What is highly unique and interesting in the case of Dallas Wiens is that he is non-sighted. Sadly, Wiens was blinded during the searing electrical accident that took not only his face, nose, lips, teeth, and cheeks, but also both of his eyes. That he is non-sighted is in fact a highly significant moment the world of face transplantation. Recall that Connie Culp was shot in the face by her husband leaving her incredibly disfigured. While she is legally blind, she still possess enough sight to see forms, identify people, and make her way around familiar settings. All other face transplantations, 11 to date, have involved sighted individuals. Charla Nash who was attacked by a chimpanzee that literally ripped her face apart, including her eyes, was denied a face transplantation even though she lived for over a year at the site of the first facial allograft -- The Cleveland Clinic. One compelling reason to deny a non-sighted individual is that face transplants require, like all donated tissues of genetic mismatch, medications to keep rejection at bay. Face transplant patients are required to look at their faces daily for signs of rejection and if one is blind, then how is that to be accomplished? In fact, might blindness put the individual at higher risk for not catching the initial signs of trouble, or place them in a situation of even increased dependence on others to monitor their condition for them?

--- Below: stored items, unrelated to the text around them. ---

/-- The general section, apart from the subsystem IDs; fields that the lock freezes keep their values (R337). -/
def State.applyGeneral (s : State) (b : List Byte) : State :=
  let s1 := s.wrF Reg.PWR_IDLE 15 0 (leAt b 8 2)
  if s1.tmpLocked then s1
  else
    let s2 := s1.wrF Reg.RST_CFG 0 0 (leAt b 4 1)
    let s3 := s2.setWake Reg.PWR_INRUSH 5 0 (leAt b 5 1) 1 32
    let s4 := s3.setWake Reg.PWR_WAKE 5 0 (leAt b 6 1) 1 32
    (s4.setWake Reg.PWR_WAKE 23 16 (leAt b 7 1) 10 200).mirrorWake

/-- A channel loaded as enabled with a custom polynomial whose bit 0 is clear stays disabled, and CFG_ERR says so (R245). -/
def State.chkGuard (s : State) (n : Nat) : State :=
  let cfg := s.rd 0 (Reg.CHK_CFG n)
  if bitAt cfg 31 ∧ (fld cfg 18 16 = 4 ∨ fld cfg 18 16 = 5) ∧ !s.rdB (Reg.CHK_POLY_LO n) 0 then
    (s.wr 0 (Reg.CHK_CFG n) (setBit cfg 31 false)).wrB Reg.CHK_STAT 8 true
  else s

/-- The check channels: CHK_CFGn and the six custom values. -/
def State.applyChk (s : State) (b : List Byte) : State :=
  (List.range 64).foldl (fun (x : State) n =>
    (List.range 7).foldl (fun (y : State) j =>
      let w := leAt b (32 * n + 4 * j) 4
      y.wr 0 (Reg.CHK_CFG n + 4 * j) (BitVec.ofNat 32 (if j = 0 then w / 512 * 512 else w))) x |>.chkGuard n) s

/-- The tamper section, unless the lock is set. -/
def State.applyTamper (s : State) (b : List Byte) : State :=
  if s.tmpLocked then s
  else
    let s1 := tmpSources.foldl (fun (x : State) i => x.setTmpSrc i (BitVec.ofNat 32 (leAt b (4 * i) 4))) s
    let s2 := (s1.wrF Reg.TMP_TL 2 0 (leAt b 256 1)).wrF Reg.TMP_CTRL 15 8 (leAt b 258 1)
    if leAt b 257 1 = 1 then s2.tmpLock else s2

/-- Function of GPIO n. -/
def State.gpioFn (s : State) (n : Nat) : Nat := leAt s.boot.lowSpeed (4 * n) 1
def State.gpioFlag (s : State) (n i : Nat) : Bool := (leAt s.boot.lowSpeed (4 * n + 1) 1).testBit i

/-- The low-speed section: outputs start at their initial level. -/
def State.applyLow (s : State) (b : List Byte) : State :=
  let v := (List.range 32).foldl (fun n i => if (leAt b (4 * i) 1 == 2 || leAt b (4 * i) 1 == 3) && (leAt b (4 * i + 1) 1).testBit 0 then n + 2 ^ i else n) 0
  { s with boot := { s.boot with lowSpeed := b } }.wr 0 Reg.GLB_GPIO_OUT (BitVec.ofNat 32 v)

/-! Curves. -/

/-- The curve identity of a record. -/
def curveIdent (r : List Byte) : List Byte := slice r 5 491

/-- The parts of a record that carry no value are as they must be (R258, code 1). -/
def curveForm (r : List Byte) : Bool := r.take 4 == ascii "EBC1" && leAt r 10 6 == 0 && leAt r 496 16 == 0

/-- The records to install where they differ from what is loaded: none for an index that the image leaves out. -/
def State.applyCurves (s : State) (b : List Byte) : State :=
  let rs := (List.range (b.length / 512)).map (fun i => slice b (512 * i) 512)
  let new := (List.range 16).filterMap (fun i =>
    match rs.find? (fun r => leAt r 4 1 == i), mget s.curves i with
    | some r, some c => if beNat (sha3_256 (curveIdent r)) = c.ident ∧ curveForm r then none else some (i, r)
    | some r, none => some (i, r)
    | none, some _ => some (i, [])
    | none, none => none)
  let s1 := ((s.wrF Reg.BNE_CURVE 31 16 0).wr 0 (Reg.BNE_CURVE_ERR 0) 0).wr 0 (Reg.BNE_CURVE_ERR 1) 0
  { s1 with boot := { s1.boot with curveNew := new } }

/-- A record's curve. -/
def curveOf (r : List Byte) : Curve :=
  let q := fun (i : Nat) => beAt r (16 + 80 * i) 80
  { p := q 0, a := q 1, b := q 2, gx := q 3, gy := q 4, n := q 5, h := leAt r 5 1, ident := beNat (sha3_256 (curveIdent r)) }

def Curve.spec (c : Curve) : CurveSpec := ⟨c.p, c.a, c.b, c.gx, c.gy, c.n, c.h, ceilDiv (bitLen c.p) 8, bitLen c.n, c.ident⟩

/-- The distance of two numbers. -/
def absDiff (a b : Nat) : Nat := (a - b) + (b - a)

/-- The checks of R258 in their order: the code of the first that fails, 0 where all pass. -/
def curveCheck (r : List Byte) : Nat :=
  let c := curveOf r
  let seed := sha3_256 (curveIdent r)
  let d := absDiff (c.p + 1) (c.h * c.n)
  if !curveForm r ∨ leAt r 6 2 ≠ bitLen c.p ∨ leAt r 8 2 ≠ bitLen c.n then 1
  else if c.p % 2 = 0 ∨ c.p ≤ 3 ∨ !probablePrime seed c.p then 2
  else if c.a ≥ c.p ∨ c.b ≥ c.p ∨ c.gx ≥ c.p ∨ c.gy ≥ c.p then 3
  else if (4 * c.a ^ 3 + 27 * c.b ^ 2) % c.p = 0 then 4
  else if c.n ≤ 2 ^ 159 ∨ !probablePrime seed c.n then 5
  else if c.h < 1 ∨ 8 < c.h then 6
  else if c.n = c.p then 7
  else if (List.range 20).any (fun k => powMod c.p (k + 1) c.n == 1) then 8
  else if d * d > 4 * c.p then 9
  else if !c.spec.onCurve c.gx c.gy ∨ c.spec.mul c.n (some (c.gx, c.gy)) ≠ none then 10
  else 0

/-- A command validated against the curve at an index: as its own, its key's, that of a new key, or of the key that a WRAP carries (R259). -/
def Cmd.onCurveIdx (c : Cmd) (i : Nat) : Bool :=
  let key := fun (k : Option KeyMat) => match k with | some m => m.fam == 0x0A && m.par == 0x10 + i | none => false
  let names := fun (a : List Byte) => attrFam a == 0x0A && attrPar a == 0x10 + i
  c.phase != .held && c.phase != .started && c.phase != .waitUnseal &&
    (c.op / 256 == 0x0A && c.par == 0x10 + i || key c.k1 || key c.k2 ||
      ([0x0F01, 0x0F02, 0x0F08, 0x0F30].contains c.op && names c.aux) || (c.op == 0x0F20 && c.b 48 == 2 && names c.src))

/-- The new record of an index is checked and takes the place of the old curve; BNE_CURVE and its error code follow. -/
def State.switchCurve (s : State) (i : Nat) (r : List Byte) : State :=
  let code := if r.isEmpty then 0 else curveCheck r
  let s1 := { s with
    curves := if r.isEmpty || code != 0 then mdel s.curves i else mput s.curves i (curveOf r)
    boot := { s.boot with curveNew := mdel s.boot.curveNew i } }
  let s2 := (s1.wrB Reg.BNE_CURVE (16 + i) (code != 0)).wrB Reg.BNE_CURVE i (mget s1.curves i).isSome
  s2.wrF (Reg.BNE_CURVE_ERR (i / 8)) (4 * (i % 8) + 3) (4 * (i % 8)) code

/-! Loading. -/

/-- Sections that apply at once, at a load and at a push outside HOLD. -/
def State.applyNow (s : State) (b : List Byte) : State :=
  let ap := fun (x : State) (ty : Nat) (f : State → List Byte → State) => match imgSection b ty with | some c => f x c | none => x
  let s1 := ap s 1 State.applyGeneral
  let s2 := s1.applyCurves ((imgSection b 4).getD [])
  let s3 := ap s2 5 State.applyFabric
  ap (ap s3 6 State.applyTamper) 7 State.applyLow

/-- An image that ends HOLD makes its template the allotments, as a load at boot does: what an apply gave in HOLD returns to it (R64, R66; log
entry 146). -/
def State.allotAnew (s : State) : State :=
  { s with
    fns := s.fns.map (fun (f : Nat × Fn) =>
      let t := if f.1 = 0 then s.boot.pf0 else s.boot.template
      (f.1, { t with isoDeg := f.2.isoDeg, quiescing := f.2.quiescing, quiesced := f.2.quiesced, flr := f.2.flr, blobAddr := f.2.blobAddr,
                     blobCount := f.2.blobCount, spillPeer := f.2.spillPeer }))
    opm := []
    clusters := s.clusters.map (fun (c : Nat × Cluster) => (c.1, { c.2 with owner := none, draining := none })) }

/-- A bank is loaded: its signer is bound, the minimum rises, every section takes effect (R302, R303). An image without a fabric section
enables no port, and their domains are gated (R283). -/
def State.loadImage (s : State) (i : Nat) : State :=
  let b := (s.cfgBank i).image
  let s1 := { s with boot := { s.boot with
    cfgLoaded := some i
    hold := false
    cfgMin := Nat.max s.boot.cfgMin (imgSvn b)
    signer := some (sha3_256 (imgSigner b)) } }
  let s2 := match imgSection b 2 with
    | some c =>
      let t := { s1 with boot := { s1.boot with template := templateOf c, templateNext := templateOf c } }
      if s.boot.hold then t.allotAnew else t
    | none => s1
  let s3 := match imgSection b 1 with
    | some c => { s2 with boot := { s2.boot with subsys := BitVec.ofNat 32 (leAt c 0 4), subsysNext := BitVec.ofNat 32 (leAt c 0 4) } }
    | none => s2
  let s4 := match imgSection b 3 with | some c => s3.applyChk c | none => s3
  let s5 := s4.applyNow b
  if (imgSection b 5).isNone then s5.applyPorts.fabStat else s5

/-- CONFIG_READ (R305). -/
def execConfigRead (fn ch : Nat) (s : State) : Host.Outcome State Fault Refusal :=
  mbxRow1 0x0101 fn ch (fun r =>
    let seq := fun (i : Nat) => if s.cfgValid (s.cfgBank i) then imgSeq (s.cfgBank i).image else 0
    let head := [(match s.boot.cfgLoaded with | some i => i | none => 0xFF), b2n (s.cfgValid (s.cfgBank 0)), b2n (s.cfgValid (s.cfgBank 1)), s.boot.cfgMin]
    let signer := match s.boot.signer with | some k => k.take 16 | none => zeros 16
    let inl := head.map (BitVec.ofNat 8) ++ natLE 4 (seq 0) ++ natLE 4 (seq 1) ++ signer ++ zeros 4
    let buf := match s.boot.cfgLoaded with | some i => if r.rext then (s.cfgBank i).image ++ (s.cfgBank i).commit else [] | none => []
    .done s ⟨St.SUCCESS, inl, buf, 0, false⟩) s

/-- Why a push is refused; 0 where it is taken (R303, R305). -/
def State.pushCheck (s : State) (b : List Byte) : Nat :=
  let differs := match s.boot.signer with | some k => sha3_256 (imgSigner b) != k | none => false
  let seq := match s.boot.cfgLoaded with | some i => imgSeq (s.cfgBank i).image | none => 0
  if !imgFormOk s.lcc b || b.length != imgWhole b + 32 || b.drop (imgWhole b) != commitOf b then St.BAD_FIELD
  else if !s.targetOk b || !imgSigned b then AUTH_FAILED
  else if imgSvn b < s.boot.cfgMin then ROLLBACK
  else if differs && s.lcc == Lc.DEPLOYED && !s.quorumFor 4 then St.QUORUM_REQUIRED
  else if imgSeq b ≤ seq then St.STATE
  else 0

/-- A pushed image is in its bank: in HOLD it is loaded and HOLD ends, else its sections apply as their table says (R305). -/
def State.afterPush (s : State) (i : Nat) (b : List Byte) : State :=
  let s1 := { s with boot := { s.boot with cfgBanks := s.boot.cfgBanks.set i ⟨b.take (imgWhole b), b.drop (imgWhole b)⟩,
                                           signer := some (sha3_256 (imgSigner b)) } }
  if s.boot.hold then s1.loadImage i
  else
    let s2 := match imgSection b 2 with | some c => { s1 with boot := { s1.boot with templateNext := templateOf c } } | none => s1
    let s3 := match imgSection b 1 with
      | some c => { s2 with boot := { s2.boot with subsysNext := BitVec.ofNat 32 (leAt c 0 4) } }
      | none => s2
    s3.applyNow b

/-- CONFIG_PUSH: the target is the bank not loaded, or B where none is. -/
def execConfigPush (fn ch : Nat) (req : List Byte) (s : State) : Host.Outcome State Fault Refusal :=
  mbxRow1 0x0102 fn ch (fun r =>
    let b := r.payload req
    let e := s.pushCheck b
    if !r.ext then .bad St.BAD_FIELD
    else if e ≠ 0 then .bad e
    else .done (s.afterPush (match s.boot.cfgLoaded with | some i => 1 - i | none => 1) b) (.okC [])) s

Consider the meaning of a face transplant to a non-sighted person, one who obviously cannot see the facial trauma themselves, nor see the stares that sighted and disfigured people find greatly distressing? Might a blind recipient change the overall meaning of the transplant itself as a kind of drape to transform and repair one's visage back to a recognizable form? Or does conducting a face transplant on a blind individual change, or least challenge, our notions about what human faces mean to ourselves and others -- that they are to be looked upon and inspected.
It is entirely possible that this pending face transplantation on a blind patient could be the single most important message about how important the face is to both one's physical but also emotional and psychological self. Wiens has asked for a face, not so that he can see himself in the mirror, or fix the stares of others, but rather, so that he can feel the kisses of his little daughter on his cheeks (his skin now taken from his back and thighs is numb to the touch), to smile, and the ability to smell the rain. The face transplant with Wiens becomes more clearly, more powerfully perhaps than other attempts to study and understand the face such as film, photography or painting as an instrument to conduct one's emotional life. Yet here, unlike the traditional surface takes on the face -- Weins says he wants a face for what it does for him from the inside out. The inner, usually hidden aspects of the face, the underneath part that clings to the muscle and contains the nerves and blood supply becomes the path to experiencing one's self rather than from a mirror gaze of the outer layer.
Thankfully, the doctors at Brigham and Women's, notably face transplant surgeon Bo Pomahac has agreed to work with Dallas Wiens. Pomahac recently related to me that people without a face are at a social disadvantage and suffer social isolation and that to not help them is the greater ethical wrong over asking them to somehow search for tissue rejection. He stated that most of the non-sighted folks who wish for face transplants have well established social connections that can help with monitoring the graft.
Pomahac, and the New England Organ Bank, will find a donor soon, and this donation will be offered with the knowledge that the face is to be given to a blind man. Imagine your first thoughts if this was your loved one who just died, would it matter to you if the recipient could never see, maybe never appreciate the face of your loved one in the way that the donor had used his own -- by looking, staring, and being looked at?
It is also entirely possible that a family may even more readily agree to donate a face if the person who wanted and needed it did not want the face to look at at all, but rather so that they could feel and become alive with a more interior and psychological use of the donated tissue. If potential donors indeed do see this as somehow more compelling than helping one to speak more clearly, or not be socially shunned, then this pending operation will become a landmark in surgical history not only for being another first, but for also extending our meditation on what the face means to us all.